[Stored items]
-- ==== Sys2Proof/Decode.lean ====
section
/-! DEFINITION. From what a host sends to a command: the byte layout of the command records (R183, R184, R186) and the
transaction opcodes (R178). The opcode table gives no row any bits, so decodeTableWord answers none. -/

namespace Sys2Proof

/-- Two bytes as a 16-bit field, most significant byte first (R183). -/
def bytes2 (a b : Byte) : Word := a ++ b

/-- Three bytes as a 24-bit field, most significant byte first (R183). -/
def bytes3 (a b c : Byte) : Tag := a ++ b ++ c

/-- The command a 16-byte record stands for (R185, R186). Bytes and bits the command does not use are ignored (R184).
A shorter list is no record: none. Bytes beyond the sixteenth are ignored (R179). -/
def decodeRecord (ch : Channel) : List Byte → Option Instr
  | code :: e :: b2 :: b3 :: b4 :: b5 :: b6 :: b7 :: b8 :: b9 :: b10 :: _ :: _ :: _ :: _ :: _ :: _ =>
    some <|
      if code = 0x10 then .claim ch e (bytes3 b2 b3 b4) b5 b6 (bytes2 b7 b8) b9
      else if code = 0x11 then .release ch e b2 b3
      else if code = 0x12 then .renew ch e b2 b3 (bytes2 b4 b5)
      else if code = 0x13 then .query ch e b2 b3
      else if code = 0x14 then .status ch e
      else if code = 0x15 then .members ch e b2
      else if code = 0x16 then .resetChannel ch e
      else if code = 0x20 then .configureStation ch e b2 b3 b4 b5 b6 b7
      else if code = 0x21 then .setChannelLimits ch e b2 b3 b4 (bytes2 b5 b6)
      else if code = 0x22 then
        .setWindow ch e b2 b3 (bytes3 b4 b5 b6) (bytes3 b7 b8 b9) (b10.getLsbD 0) (b10.getLsbD 1) (b10.getLsbD 2)
      else if code = 0x23 then .setRoute ch e b2 b3
      else if code = 0x24 then .start ch e
      else if code = 0x25 then .leave ch e
      else if code = 0x26 then .resetChannelN ch e b2
      else .unknownCommand ch code e
  | _ => none

/-- What a whole transaction on a channel's port is, from the whole bytes the host sends while select is low (R178,
R179). A transaction without a whole first byte changes nothing, and READ RESULT (0x02) changes nothing and has no row
(log entry 15): none. -/
def decodeTransaction (ch : Channel) : List Byte → Option Instr
  | [] => none
  | opcode :: bytes =>
    if opcode = 0x01 then some ((decodeRecord ch bytes).getD (.shortWriteCommand ch bytes.length))
    else if opcode = 0x02 then none
    else if opcode = 0x03 then some (.readEvent ch)
    else if opcode = 0x04 then some (.readAttention ch)
    else some (.unknownOpcode ch opcode)

/-- The command the opcode table's bits spell. The table gives bits for no row, so no word spells a command. -/
def decodeTableWord (_nbits _w : Nat) : Option Instr := none

/-- One byte of a field, from its lowest bit (R183). -/
def byteAt {n : Nat} (x : BitVec n) (lo : Nat) : Byte := x.extractLsb' lo 8

/-- A command record: the sixteen bytes that begin with these, the rest zero. -/
def padRecord (bytes : List Byte) : List Byte := bytes ++ List.replicate (16 - bytes.length) 0

/-- The three flag bits of SET WINDOW's byte 10 (R186). -/
def windowFlags (enabled shared exclusive : Bool) : Byte :=
  (if enabled then 1 else 0) ||| (if shared then 2 else 0) ||| (if exclusive then 4 else 0)

/-- The record of a command that a WRITE COMMAND carries (R185, R186), bytes it does not use being zero; none for every
other event. -/
def encodeRecord : Instr → Option (List Byte)
  | .claim _ e tag mode priority term limit =>
    some (padRecord [0x10, e, byteAt tag 16, byteAt tag 8, byteAt tag 0, mode, priority, byteAt term 8, byteAt term 0,
      limit])
  | .release _ e index generation => some (padRecord [0x11, e, index, generation])
  | .renew _ e index generation term =>
    some (padRecord [0x12, e, index, generation, byteAt term 8, byteAt term 0])
  | .query _ e index generation => some (padRecord [0x13, e, index, generation])
  | .status _ e => some (padRecord [0x14, e])
  | .members _ e index => some (padRecord [0x15, e, index])
  | .resetChannel _ e => some (padRecord [0x16, e])
  | .resetChannelN _ e target => some (padRecord [0x26, e, target])
  | .start _ e => some (padRecord [0x24, e])
  | .leave _ e => some (padRecord [0x25, e])
  | .configureStation _ e number ringLimit circuitTimeout retryInterval censusSteps margin =>
    some (padRecord [0x20, e, number, ringLimit, circuitTimeout, retryInterval, censusSteps, margin])
  | .setChannelLimits _ e target quota ceiling maxTerm =>
    some (padRecord [0x21, e, target, quota, ceiling, byteAt maxTerm 8, byteAt maxTerm 0])
  | .setWindow _ e target window value mask enabled shared exclusive =>
    some (padRecord [0x22, e, target, window, byteAt value 16, byteAt value 8, byteAt value 0, byteAt mask 16,
      byteAt mask 8, byteAt mask 0, windowFlags enabled shared exclusive])
  | .setRoute _ e routingClass target => some (padRecord [0x23, e, routingClass, target])
  | .unknownCommand _ code e => some (padRecord [code, e])
  | .shortWriteCommand .. | .readEvent _ | .readAttention _ | .unknownOpcode .. | .deviceReset | .upstreamPresent
  | .upstreamSilent | .frameArrival | .frameBoundary | .drainingEndSent | .relaySettleExpiry | .joinHoldOffExpiry
  | .censusIntervalExpiry | .censusLoss | .termTick _ | .termExpiry _ | .backoffExpiry _ | .claimCircuitTimeout _
  | .releaseCircuitTimeout _ | .leaseTableTakesStateChange | .lineWordReceived _ | .frameEndSent
  | .stationTimestampTick | .resetRelease => none

/-- The channel on whose port a command was written. -/
def Instr.channel : Instr → Option Channel
  | .claim ch .. | .release ch .. | .renew ch .. | .query ch .. | .status ch .. | .members ch .. | .resetChannel ch ..
  | .resetChannelN ch .. | .start ch .. | .leave ch .. | .configureStation ch .. | .setChannelLimits ch ..
  | .setWindow ch .. | .setRoute ch .. | .unknownCommand ch .. | .shortWriteCommand ch .. | .readEvent ch
  | .readAttention ch | .unknownOpcode ch .. => some ch
  | .deviceReset | .upstreamPresent | .upstreamSilent | .frameArrival | .frameBoundary | .drainingEndSent
  | .relaySettleExpiry | .joinHoldOffExpiry | .censusIntervalExpiry | .censusLoss | .termTick _ | .termExpiry _
  | .backoffExpiry _ | .claimCircuitTimeout _ | .releaseCircuitTimeout _ | .leaseTableTakesStateChange
  | .lineWordReceived _ | .frameEndSent | .stationTimestampTick | .resetRelease => none

end Sys2Proof
end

◆ Exercise instructions
All the data above should be set down a second time, exactly.

◆ Completed task
-- ==== Sys2Proof/Decode.lean ====
section
/-! DEFINITION. From what a host sends to a command: the byte layout of the command records (R183, R184, R186) and the
transaction opcodes (R178). The opcode table gives no row any bits, so decodeTableWord answers none. -/

namespace Sys2Proof

/-- Two bytes as a 16-bit field, most significant byte first (R183). -/
def bytes2 (a b : Byte) : Word := a ++ b

/-- Three bytes as a 24-bit field, most significant byte first (R183). -/
def bytes3 (a b c : Byte) : Tag := a ++ b ++ c

/-- The command a 16-byte record stands for (R185, R186). Bytes and bits the command does not use are ignored (R184).
A shorter list is no record: none. Bytes beyond the sixteenth are ignored (R179). -/
def decodeRecord (ch : Channel) : List Byte → Option Instr
  | code :: e :: b2 :: b3 :: b4 :: b5 :: b6 :: b7 :: b8 :: b9 :: b10 :: _ :: _ :: _ :: _ :: _ :: _ =>
    some <|
      if code = 0x10 then .claim ch e (bytes3 b2 b3 b4) b5 b6 (bytes2 b7 b8) b9
      else if code = 0x11 then .release ch e b2 b3
      else if code = 0x12 then .renew ch e b2 b3 (bytes2 b4 b5)
      else if code = 0x13 then .query ch e b2 b3
      else if code = 0x14 then .status ch e
      else if code = 0x15 then .members ch e b2
      else if code = 0x16 then .resetChannel ch e
      else if code = 0x20 then .configureStation ch e b2 b3 b4 b5 b6 b7
      else if code = 0x21 then .setChannelLimits ch e b2 b3 b4 (bytes2 b5 b6)
      else if code = 0x22 then
        .setWindow ch e b2 b3 (bytes3 b4 b5 b6) (bytes3 b7 b8 b9) (b10.getLsbD 0) (b10.getLsbD 1) (b10.getLsbD 2)
      else if code = 0x23 then .setRoute ch e b2 b3
      else if code = 0x24 then .start ch e
      else if code = 0x25 then .leave ch e
      else if code = 0x26 then .resetChannelN ch e b2
      else .unknownCommand ch code e
  | _ => none

/-- What a whole transaction on a channel's port is, from the whole bytes the host sends while select is low (R178,
R179). A transaction without a whole first byte changes nothing, and READ RESULT (0x02) changes nothing and has no row
(log entry 15): none. -/
def decodeTransaction (ch : Channel) : List Byte → Option Instr
  | [] => none
  | opcode :: bytes =>
    if opcode = 0x01 then some ((decodeRecord ch bytes).getD (.shortWriteCommand ch bytes.length))
    else if opcode = 0x02 then none
    else if opcode = 0x03 then some (.readEvent ch)
    else if opcode = 0x04 then some (.readAttention ch)
    else some (.unknownOpcode ch opcode)

/-- The command the opcode table's bits spell. The table gives bits for no row, so no word spells a command. -/
def decodeTableWord (_nbits _w : Nat) : Option Instr := none

/-- One byte of a field, from its lowest bit (R183). -/
def byteAt {n : Nat} (x : BitVec n) (lo : Nat) : Byte := x.extractLsb' lo 8

/-- A command record: the sixteen bytes that begin with these, the rest zero. -/
def padRecord (bytes : List Byte) : List Byte := bytes ++ List.replicate (16 - bytes.length) 0

/-- The three flag bits of SET WINDOW's byte 10 (R186). -/
def windowFlags (enabled shared exclusive : Bool) : Byte :=
  (if enabled then 1 else 0) ||| (if shared then 2 else 0) ||| (if exclusive then 4 else 0)

/-- The record of a command that a WRITE COMMAND carries (R185, R186), bytes it does not use being zero; none for every
other event. -/
def encodeRecord : Instr → Option (List Byte)
  | .claim _ e tag mode priority term limit =>
    some (padRecord [0x10, e, byteAt tag 16, byteAt tag 8, byteAt tag 0, mode, priority, byteAt term 8, byteAt term 0,
      limit])
  | .release _ e index generation => some (padRecord [0x11, e, index, generation])
  | .renew _ e index generation term =>
    some (padRecord [0x12, e, index, generation, byteAt term 8, byteAt term 0])
  | .query _ e index generation => some (padRecord [0x13, e, index, generation])
  | .status _ e => some (padRecord [0x14, e])
  | .members _ e index => some (padRecord [0x15, e, index])
  | .resetChannel _ e => some (padRecord [0x16, e])
  | .resetChannelN _ e target => some (padRecord [0x26, e, target])
  | .start _ e => some (padRecord [0x24, e])
  | .leave _ e => some (padRecord [0x25, e])
  | .configureStation _ e number ringLimit circuitTimeout retryInterval censusSteps margin =>
    some (padRecord [0x20, e, number, ringLimit, circuitTimeout, retryInterval, censusSteps, margin])
  | .setChannelLimits _ e target quota ceiling maxTerm =>
    some (padRecord [0x21, e, target, quota, ceiling, byteAt maxTerm 8, byteAt maxTerm 0])
  | .setWindow _ e target window value mask enabled shared exclusive =>
    some (padRecord [0x22, e, target, window, byteAt value 16, byteAt value 8, byteAt value 0, byteAt mask 16,
      byteAt mask 8, byteAt mask 0, windowFlags enabled shared exclusive])
  | .setRoute _ e routingClass target => some (padRecord [0x23, e, routingClass, target])
  | .unknownCommand _ code e => some (padRecord [code, e])
  | .shortWriteCommand .. | .readEvent _ | .readAttention _ | .unknownOpcode .. | .deviceReset | .upstreamPresent
  | .upstreamSilent | .frameArrival | .frameBoundary | .drainingEndSent | .relaySettleExpiry | .joinHoldOffExpiry
  | .censusIntervalExpiry | .censusLoss | .termTick _ | .termExpiry _ | .backoffExpiry _ | .claimCircuitTimeout _
  | .releaseCircuitTimeout _ | .leaseTableTakesStateChange | .lineWordReceived _ | .frameEndSent
  | .stationTimestampTick | .resetRelease => none

/-- The channel on whose port a command was written. -/
def Instr.channel : Instr → Option Channel
  | .claim ch .. | .release ch .. | .renew ch .. | .query ch .. | .status ch .. | .members ch .. | .resetChannel ch ..
  | .resetChannelN ch .. | .start ch .. | .leave ch .. | .configureStation ch .. | .setChannelLimits ch ..
  | .setWindow ch .. | .setRoute ch .. | .unknownCommand ch .. | .shortWriteCommand ch .. | .readEvent ch
  | .readAttention ch | .unknownOpcode ch .. => some ch
  | .deviceReset | .upstreamPresent | .upstreamSilent | .frameArrival | .frameBoundary | .drainingEndSent
  | .relaySettleExpiry | .joinHoldOffExpiry | .censusIntervalExpiry | .censusLoss | .termTick _ | .termExpiry _
  | .backoffExpiry _ | .claimCircuitTimeout _ | .releaseCircuitTimeout _ | .leaseTableTakesStateChange
  | .lineWordReceived _ | .frameEndSent | .stationTimestampTick | .resetRelease => none

end Sys2Proof
end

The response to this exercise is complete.